- [What this task involves]
Search the records below for the word "uRack", then return every line where it appears.

*** Opening Records ***

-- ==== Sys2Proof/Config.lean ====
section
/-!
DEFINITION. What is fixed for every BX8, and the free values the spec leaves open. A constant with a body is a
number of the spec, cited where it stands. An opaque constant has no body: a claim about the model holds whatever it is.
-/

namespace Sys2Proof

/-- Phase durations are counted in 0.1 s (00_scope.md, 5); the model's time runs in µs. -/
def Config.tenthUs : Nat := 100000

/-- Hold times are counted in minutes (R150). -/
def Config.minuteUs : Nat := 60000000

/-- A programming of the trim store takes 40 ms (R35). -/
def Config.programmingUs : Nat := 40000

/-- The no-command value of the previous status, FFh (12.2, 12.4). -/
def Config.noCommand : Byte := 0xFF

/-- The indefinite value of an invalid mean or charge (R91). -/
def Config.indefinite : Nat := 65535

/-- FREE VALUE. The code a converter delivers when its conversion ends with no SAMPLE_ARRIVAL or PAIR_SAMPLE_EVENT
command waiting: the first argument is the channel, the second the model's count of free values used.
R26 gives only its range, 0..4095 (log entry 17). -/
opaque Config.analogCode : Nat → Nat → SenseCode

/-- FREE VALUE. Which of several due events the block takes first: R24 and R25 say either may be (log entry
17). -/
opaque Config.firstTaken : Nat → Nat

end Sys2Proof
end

*** Closing Records ***
*** Opening Records ***

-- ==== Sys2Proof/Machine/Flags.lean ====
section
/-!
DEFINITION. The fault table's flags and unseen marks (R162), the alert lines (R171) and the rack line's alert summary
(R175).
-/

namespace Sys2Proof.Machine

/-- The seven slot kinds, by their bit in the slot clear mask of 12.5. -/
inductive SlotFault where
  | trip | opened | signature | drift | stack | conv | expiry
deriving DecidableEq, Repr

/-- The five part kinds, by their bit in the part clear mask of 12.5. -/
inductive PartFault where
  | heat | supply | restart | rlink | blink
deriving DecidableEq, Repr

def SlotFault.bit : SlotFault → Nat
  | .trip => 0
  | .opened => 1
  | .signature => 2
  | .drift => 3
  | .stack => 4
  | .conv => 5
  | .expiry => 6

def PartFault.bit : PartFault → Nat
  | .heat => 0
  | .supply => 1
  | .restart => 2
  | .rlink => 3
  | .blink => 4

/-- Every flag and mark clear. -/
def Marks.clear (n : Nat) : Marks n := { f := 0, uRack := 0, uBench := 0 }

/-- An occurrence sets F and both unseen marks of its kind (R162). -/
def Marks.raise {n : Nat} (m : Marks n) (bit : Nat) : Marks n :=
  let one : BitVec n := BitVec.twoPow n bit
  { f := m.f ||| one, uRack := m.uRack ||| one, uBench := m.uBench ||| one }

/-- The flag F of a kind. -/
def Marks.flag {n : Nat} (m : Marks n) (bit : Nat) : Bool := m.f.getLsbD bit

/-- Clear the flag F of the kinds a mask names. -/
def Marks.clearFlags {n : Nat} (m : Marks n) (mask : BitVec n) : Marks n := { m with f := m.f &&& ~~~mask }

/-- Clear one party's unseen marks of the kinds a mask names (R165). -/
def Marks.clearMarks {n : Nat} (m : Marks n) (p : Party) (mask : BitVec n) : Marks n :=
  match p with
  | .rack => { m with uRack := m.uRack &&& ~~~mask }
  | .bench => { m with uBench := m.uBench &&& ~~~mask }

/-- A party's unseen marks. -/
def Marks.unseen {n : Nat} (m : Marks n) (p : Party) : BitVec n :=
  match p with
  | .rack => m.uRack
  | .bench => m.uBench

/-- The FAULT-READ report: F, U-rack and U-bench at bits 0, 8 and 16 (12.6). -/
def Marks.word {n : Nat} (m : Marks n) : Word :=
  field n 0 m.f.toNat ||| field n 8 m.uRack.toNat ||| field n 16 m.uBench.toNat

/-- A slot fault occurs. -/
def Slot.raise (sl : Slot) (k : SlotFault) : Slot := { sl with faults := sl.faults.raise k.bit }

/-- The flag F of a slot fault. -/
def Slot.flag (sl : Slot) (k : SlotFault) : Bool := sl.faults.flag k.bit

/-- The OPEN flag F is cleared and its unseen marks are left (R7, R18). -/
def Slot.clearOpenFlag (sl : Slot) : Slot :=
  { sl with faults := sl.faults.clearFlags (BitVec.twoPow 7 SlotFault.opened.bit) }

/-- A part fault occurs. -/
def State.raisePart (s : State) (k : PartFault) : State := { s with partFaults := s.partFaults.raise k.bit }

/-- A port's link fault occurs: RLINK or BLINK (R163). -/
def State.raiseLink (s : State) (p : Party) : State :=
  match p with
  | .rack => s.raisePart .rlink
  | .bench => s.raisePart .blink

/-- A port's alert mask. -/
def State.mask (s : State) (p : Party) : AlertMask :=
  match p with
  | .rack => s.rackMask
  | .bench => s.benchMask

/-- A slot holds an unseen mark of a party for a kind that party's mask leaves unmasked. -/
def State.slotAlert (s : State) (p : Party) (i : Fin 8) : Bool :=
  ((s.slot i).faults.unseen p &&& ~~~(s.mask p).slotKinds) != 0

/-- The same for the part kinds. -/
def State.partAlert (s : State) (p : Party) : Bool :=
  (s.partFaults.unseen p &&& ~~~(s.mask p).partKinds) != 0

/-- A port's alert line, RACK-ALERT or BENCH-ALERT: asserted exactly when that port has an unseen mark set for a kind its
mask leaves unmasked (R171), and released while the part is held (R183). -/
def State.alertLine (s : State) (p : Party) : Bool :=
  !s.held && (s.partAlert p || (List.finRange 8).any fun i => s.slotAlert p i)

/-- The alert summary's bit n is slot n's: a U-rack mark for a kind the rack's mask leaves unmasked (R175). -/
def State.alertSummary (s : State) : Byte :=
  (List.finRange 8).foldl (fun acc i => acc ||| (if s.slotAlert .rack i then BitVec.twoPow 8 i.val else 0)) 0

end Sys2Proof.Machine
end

*** Closing Records ***

- [Result of the task]
def Marks.clear (n : Nat) : Marks n := { f := 0, uRack := 0, uBench := 0 }
  { f := m.f ||| one, uRack := m.uRack ||| one, uBench := m.uBench ||| one }
  | .rack => { m with uRack := m.uRack &&& ~~~mask }
  | .rack => m.uRack
  field n 0 m.f.toNat ||| field n 8 m.uRack.toNat ||| field n 16 m.uBench.toNat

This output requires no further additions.